Among large North American cities, only Toronto has joined DC in making a concerted effort to redirect growth into mid-rise buildings along streetcar lines — and only as an adjunct strategy in addition to hundreds of high-rises under construction. (The two metro regions are of surprisingly similar population today.) Yet there, just like around here, neighborhoods are up in arms at the very notion.

Nor does it guarantee the city can actually match supply to demand:

DC cannot put a lid on development everywhere — downtown, in the rowhouse neighborhoods, in the single-family neighborhoods, on the few infill sites we have left — and yet somehow also accommodate enough new jobs and residents to make our city reliably solvent, much less sustainable. The sum of remaining developable land in the city amounts to 4.9% of the city, which as OP demonstrates through its analysis, cannot accommodate projected growth under existing mandates.

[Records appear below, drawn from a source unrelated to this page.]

-- ==== Sys2Proof/Laws/Names.lean ====
section
/-! SUPPORT. Small lemmas of the names' spelling and of the operand readers. -/

namespace Sys2Proof

@[simp] theorem regOfToken_token (r : Reg) : regOfToken r.token = some r := by cases r <;> decide
@[simp] theorem condOfToken_token (c : Cond) : condOfToken c.token = some c := by cases c <;> decide
@[simp] theorem mnemonicOfToken_token (m : Mnemonic) : mnemonicOfToken m.token = some m := by cases m <;> decide

theorem token_of_regOfToken {t : Token} {r : Reg} (h : regOfToken t = some r) : t = r.token := by
  have := List.find?_some h
  exact (beq_iff_eq.mp this).symm

theorem token_of_condOfToken {t : Token} {c : Cond} (h : condOfToken t = some c) : t = c.token := by
  have := List.find?_some h
  exact (beq_iff_eq.mp this).symm

theorem token_of_mnemonicOfToken {t : Token} {m : Mnemonic} (h : mnemonicOfToken t = some m) : t = m.token := by
  have := List.find?_some h
  exact (beq_iff_eq.mp this).symm

namespace Machine

/-- A register operand succeeds exactly on a register's name, and never falls back on a default (R67). -/
theorem regOperand_ok {t : Token} {r : Reg} : regOperand t = .ok r ↔ t = r.token := by
  unfold regOperand
  split
  · rename_i h
    refine ⟨nofun, fun hr => ?_⟩
    rw [hr, regOfToken_token] at h
    cases h
  · rename_i r' h
    have ht := token_of_regOfToken h
    refine ⟨fun hr => by injection hr with hr; rw [ht, hr], fun hr => ?_⟩
    rw [hr, regOfToken_token] at h
    injection h with h
    rw [h]

/-- A condition operand succeeds exactly on a condition's name (R68). -/
theorem condOperand_ok {t : Token} {c : Cond} : condOperand t = .ok c ↔ t = c.token := by
  unfold condOperand
  split
  · rename_i h
    refine ⟨nofun, fun hr => ?_⟩
    rw [hr, condOfToken_token] at h
    cases h
  · rename_i c' h
    have ht := token_of_condOfToken h
    refine ⟨fun hr => by injection hr with hr; rw [ht, hr], fun hr => ?_⟩
    rw [hr, condOfToken_token] at h
    injection h with h
    rw [h]

/-- A numeric operand succeeds exactly on a numeral whose value fits its field (R70). -/
theorem numOperand_ok {width v : Nat} {t : Token} :
    numOperand width t = .ok v ↔ parseNum t = some v ∧ v ≤ 2 ^ width - 1 := by
  unfold numOperand
  split
  · rename_i h
    exact ⟨nofun, fun hv => by rw [h] at hv; cases hv.1⟩
  · rename_i v' h
    by_cases hgt : v' > 2 ^ width - 1
    · rw [if_pos hgt]
      exact ⟨nofun, fun hv => by rw [h] at hv; injection hv.1 with e; omega⟩
    · rw [if_neg hgt]
      constructor
      · intro hv
        injection hv with hv
        exact ⟨by rw [h, hv], by omega⟩
      · intro hv
        rw [h] at hv
        injection hv.1 with e
        rw [e]

@[simp] theorem regOperand_token (r : Reg) : regOperand r.token = .ok r := regOperand_ok.mpr rfl
@[simp] theorem condOperand_token (c : Cond) : condOperand c.token = .ok c := condOperand_ok.mpr rfl

/-- A line whose first token spells a mnemonic is read by that mnemonic's operand reader (R63). -/
theorem parse_cons_token (m : Mnemonic) (ops : List Token) : parse (m.token :: ops) = parseOperands m ops := by
  simp [parse]

/-- A sequence of operand readers succeeds when each does. -/
theorem bind_eq_ok {α β : Type} {x : Except EncodeError α} {f : α → Except EncodeError β} {b : β} :
    (x >>= f) = .ok b ↔ ∃ a, x = .ok a ∧ f a = .ok b := by
  cases x <;> simp [bind, Except.bind]

/-- `encode` gives a word exactly when the line parses, and then the packing of what it parses to. -/
theorem encode_eq_ok {T : Tables} {ts : List Token} {w : Word} :
    encode T ts = .ok w ↔ ∃ i, parse ts = .ok i ∧ w = pack T i := by
  unfold encode
  cases parse ts <;> simp [Except.map, eq_comm]

/-- `encode` fails exactly when `parse` does, in the same way. -/
theorem encode_eq_error {T : Tables} {ts : List Token} {e : EncodeError} :
    encode T ts = .error e ↔ parse ts = .error e := by
  unfold encode
  cases parse ts <;> simp [Except.map]

end Machine

end Sys2Proof
end

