/-- Settles O48: every meaning gives one answer, and an answer changes nothing else. -/
theorem instructionFrame : Obligations.InstructionFrame := by
  unfold Obligations.InstructionFrame
  intro i s s' h
  rw [exec_eq_answerKnown, State.answerKnown_eq] at h
  cases h
  exact ⟨rfl, rfl, _, rfl⟩

/-- Settles O59: the reset state's fields. -/
theorem resetState : Obligations.ResetState := by
  unfold Obligations.ResetState
  rw [State.reset_tables]
  exact ⟨rfl, rfl, rfl, by decide, State.reset_calls, State.reset_answers⟩

/-- `dec_known` says whether the opcode has a name (R18, R87). -/
theorem decKnown_decOutput (T : Tables) (w : Word) :
    decKnown (decOutput T w) = (opcodeName T (opcodeField w)).isSome := by
  cases hop : opcodeName T (opcodeField w) with
  | none => simp [decKnown, decOutput, decode_of_none hop]
  | some op => simp [decKnown, decOutput, decode_of_name hop]

/-- Settles O50: each port is meaningful in one of the two cases of the sum it views. -/
theorem portsAreMeaningfulWhenSaid : Obligations.PortsAreMeaningfulWhenSaid := by
  unfold Obligations.PortsAreMeaningfulWhenSaid
  refine ⟨fun T w => ?_, fun T ts => ?_⟩
  · rw [extractLsb_eq_opcodeField]
    refine ⟨?_, ?_, rfl⟩
    · rw [decKnown_decOutput, Option.ne_none_iff_isSome]
    · unfold decInstr decKnown
      cases (decOutput T w).line <;> rfl
  · cases encode T ts <;> exact ⟨rfl, rfl⟩

end Sys2Proof

/-! ## Fields and unused bits: what DEC reads and `pack` writes (R41, R51, R52, R73, R90, R96) -/

namespace Sys2Proof

open Machine

/-! ### Bits of a field -/

/-- A bit of a field, read off the word. -/
theorem getLsbD_eq_testBit_bits (w : Word) {hi lo k : Nat} (hlo : lo ≤ k) (hhi : k ≤ hi) :
    w.getLsbD k = (bits w hi lo).testBit (k - lo) := by
  have hlt : k - lo < hi - lo + 1 := by omega
  rw [bits, Nat.testBit_mod_two_pow, decide_eq_true hlt, Bool.true_and, Nat.testBit_div_two_pow,
    Nat.sub_add_cancel hlo, BitVec.getLsbD]

/-- Two words have the same field when they have the same bits there. -/
theorem bits_congr {w w' : Word} {hi lo : Nat} (h : ∀ k, lo ≤ k → k < lo + (hi - lo + 1) → w'.getLsbD k = w.getLsbD k) :
    bits w' hi lo = bits w hi lo := by
  apply Nat.eq_of_testBit_eq
  intro k
  rw [bits, bits, Nat.testBit_mod_two_pow, Nat.testBit_mod_two_pow, Nat.testBit_div_two_pow, Nat.testBit_div_two_pow]
  by_cases hk : k < hi - lo + 1
  · rw [decide_eq_true hk, Bool.true_and, Bool.true_and]
    exact h (k + lo) (by omega) (by omega)
  · rw [decide_eq_false hk, Bool.false_and, Bool.false_and]

/-- A field is zero exactly when its bits are. -/
theorem bits_eq_zero_iff (w : Word) {hi lo : Nat} (hle : lo ≤ hi) :
    bits w hi lo = 0 ↔ ∀ k, lo ≤ k → k ≤ hi → w.getLsbD k = false := by
  constructor
  · intro h k hlo hhi
    rw [getLsbD_eq_testBit_bits w hlo hhi, h, Nat.zero_testBit]
  · intro h
    have hzero : bits w hi lo = bits 0#32 hi lo :=
      bits_congr fun k hlo hhi => by rw [h k hlo (by omega), BitVec.getLsbD_zero]
    rw [hzero, bits, BitVec.toNat_zero, Nat.zero_div, Nat.zero_mod]

theorem bits_lt (w : Word) (hi lo : Nat) : bits w hi lo < 2 ^ (hi - lo + 1) := Nat.mod_lt _ (Nat.two_pow_pos _)

/-- A field that is zero as a number is zero as `extractLsb`. -/
theorem extractLsb_eq_zero_of_bits {w : Word} {hi lo : Nat} (h : bits w hi lo = 0) : w.extractLsb hi lo = 0 :=
  BitVec.eq_of_toNat_eq (by rw [extractLsb_toNat_eq_bits, h]; rfl)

Something will have to give.

Toronto’s plan took the lid off in downtown, yet now the resulting development is derided as ‘hyperdensity.’ Marcus Gee notes that hyperdensity’s impact on infrastructure also provides the means to upgrade those facilities; build more transit; expand parks and urban amenities:

If the hyperdensity tag catches on, it could become a useful tool for downtown councillors who want to appease their constituents by blocking new development or for suburban councillors who want to steer more development to their wards even if there is no call for it there. It could also help kill exciting projects like the Frank Gehry-designed proposal by David Mirvish for King Street West. Ms. Keesmaat’s planning staff oppose the plan for three towers of more than 80 storeys each – too tall, too dense – and city council backed her up in a vote on Dec. 18.

It is reasonable to worry that new development will cause overcrowding on transit or overtax other city infrastructure. But if that is the concern, let’s build better transit to keep up with the growth, not halt the growth for fear of the future. Central Toronto is still far less dense than it could or should be. Hyperdensity should be a goal, not a thing to fear.

Emphasis added. This is the crux of my concern. How we frame the issue matters, even if the eventual solution won’t be about convincing the public of the virtues of hyperdensity and embracing it as a goal. Rather, achieving that goal will require reforming the processes and procedures for making decisions about land use and development.

I hope Chakrabarti’s book will touch on this; I look forward to reading it.